Recently, the Minister of State for Petroleum Resources, Dr. Ibe Kachikwu, reiterated that on account of militancy in the Niger Delta, Nigeria could not earn about $100 billion oil revenue in 10 years as he also opened up on plans to reverse the loss. Chineme Okafor reports

Though not entirely new, Kachikwu in a podcast he released recently stated that between $50 and $100 billion was not earned by Nigeria in 10 years because of frequent attacks on oil and gas infrastructure by the Niger Delta militants.

Kachikwu explained that at the peak of militancy within these periods, oil revenue dropped drastically, and production particularly ebbed from 2.2 million barrels per day (mbpd) to one million barrels per day in 2016.

He said: “As at 2016 on the average and looking at it historically that Nigeria was losing $50 to $100 billion as a result of the disruption.”

He specifically added that the country’s oil and gas industry could not earn over $7 billion from January to October 2016, saying that over the last decade spanning through various administrations, the industry suffered critical disruptions to operations resulting in the unearned incomes.

According to Kachikwu, the unearned income also included that which international oil companies (IOCs), independent producers as well the Nigerian National Petroleum Corporation (NNPC) could not take from their operations in the fields.

“This is a problem that has consistently been there even before the government of President Obasanjo, and it went on into other governments. It is a problem that seems to be intractable. So, it is a difficult undertaking to try to embark on trying to resolve it once and for all, but we are very bullish about this,” Kachikwu said to buttress the longstanding existence of militancy and its impacts on Nigeria’s oil production.

Similarly, the Nigerian Petroleum Development Company (NPDC), a subsidiary of NNPC had from February 2015, consistently reported substantial deferred revenue averaging N25 billion per month from the a subsisting force majeure declared by Shell Petroleum Development Company (SPDC) following the destruction of 48-inch Forcados crude oil export line.

Plans to reverse the trend

While the NNPC has repeatedly said in its monthly operations report that comprehensive measures to limit the impacts of oil assets destructions on the financials of the corporation were being initiated but with some success from stopgap approaches, Kachikwu in the podcast disclosed some detailed plans he would adopt to end this.

According to the minister, a 20-point agenda which include periodic engagements with communities and stakeholders in town hall meetings, inter-agency collaboration, ring-fenced state approach to security of oil installations, as well as security hold-hands efforts to guarantee peace and investment on state basis would be adopted.

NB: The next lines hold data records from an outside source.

-- ==== Sys2Proof/Machine/Dispatch.lean ====
section
/-! DEFINITION. The dispatch: one arm per command (spec/30_encoding.md R71). `exec i s` is the completion of command `i`
in state `s` (spec/60_exceptions.md R141). -/

namespace Sys2Proof.Machine

def exec (i : Instr) (s : State) : Host.Outcome State Fault Refusal :=
  match i with
  | .nop => Sys2Proof.Machine.execNop s
  | .sm3Init => Sys2Proof.Machine.execSm3Init s
  | .sm3Inject => Sys2Proof.Machine.execSm3Inject s
  | .sm3Update => Sys2Proof.Machine.execSm3Update s
  | .sm3Compress => Sys2Proof.Machine.execSm3Compress s
  | .sm3Final => Sys2Proof.Machine.execSm3Final s
  | .sm3Hash => Sys2Proof.Machine.execSm3Hash s
  | .sm3Pad => Sys2Proof.Machine.execSm3Pad s
  | .leExtend => Sys2Proof.Machine.execLeExtend s
  | .mtLeaf => Sys2Proof.Machine.execMtLeaf s
  | .mtNode => Sys2Proof.Machine.execMtNode s
  | .mtBuild => Sys2Proof.Machine.execMtBuild s
  | .mtInclProof => Sys2Proof.Machine.execMtInclProof s
  | .mtVerifyIncl => Sys2Proof.Machine.execMtVerifyIncl s
  | .mtNoninclProof => Sys2Proof.Machine.execMtNoninclProof s
  | .mtVerifyNonincl => Sys2Proof.Machine.execMtVerifyNonincl s

end Sys2Proof.Machine
end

He also listed focused investments in gas-to-power, incentive for peace scheme, massive revamp of social infrastructure bases of the communities and establishment of a Niger Delta Development Fund Initiative, as the other approaches he hoped would end militancy in the Niger Delta.

Christened “Oil Sector Militancy Challenges…Roadmap to Closure,” Kachikwu explained that the new approach was aimed at instituting permanent peace in the oil-producing region.

According to him, the Niger Delta crisis, coupled with the 45 per cent drop in oil production, worsened the financial challenges of the President Muhammadu Buhari administration. He added that the new measures would address this financial challenge to the government.

Additionally, the minister emphasised that the crisis resulted in attacks on oil and gas facilities and the sub-optimal performance of the country’s refineries. He noted that Nigeria was unable to meet its international obligations as a result of the militancy.

Kachikwu explained that the new measure would build on existing efforts initiated by the government to end the crisis. According to him, a seven-point roadmap that included engaging the oil-producing communities and sustaining the Amnesty Programme for the repentant militants were in existence already.

Insisting that the administration was determined to tackle militancy and achieve peace in the region, Kachikwu noted that it would be bullish in its focus on remedying the environment of the Niger Delta, which he said was also rich enough for aqua tourism for revenue generation.

To clean up the environment, Kachikwu said Buhari would continue to implement the existing seven-point agenda and other behind-the-scenes engagements of relevant stakeholders.

According to him, the first point on the 20-point agenda he plans to launch would be for oil companies to engage the state governments and communities on issues affecting a particular state.

The second point, he noted, would focus on inter-agency collaborations between the Ministries of Petroleum Resources and the Niger Delta, as well as the NDDC on crosscutting development and operational issues of the region. The third point would be a ring-fenced approach to ending the militancy. On this, he stressed that the Federal Government would stop dealing with militancy as a national issue and adopt a state-by-state approach to ending it on the ground that each state in the region appeared to have peculiar challenges that prompt militancy in their areas.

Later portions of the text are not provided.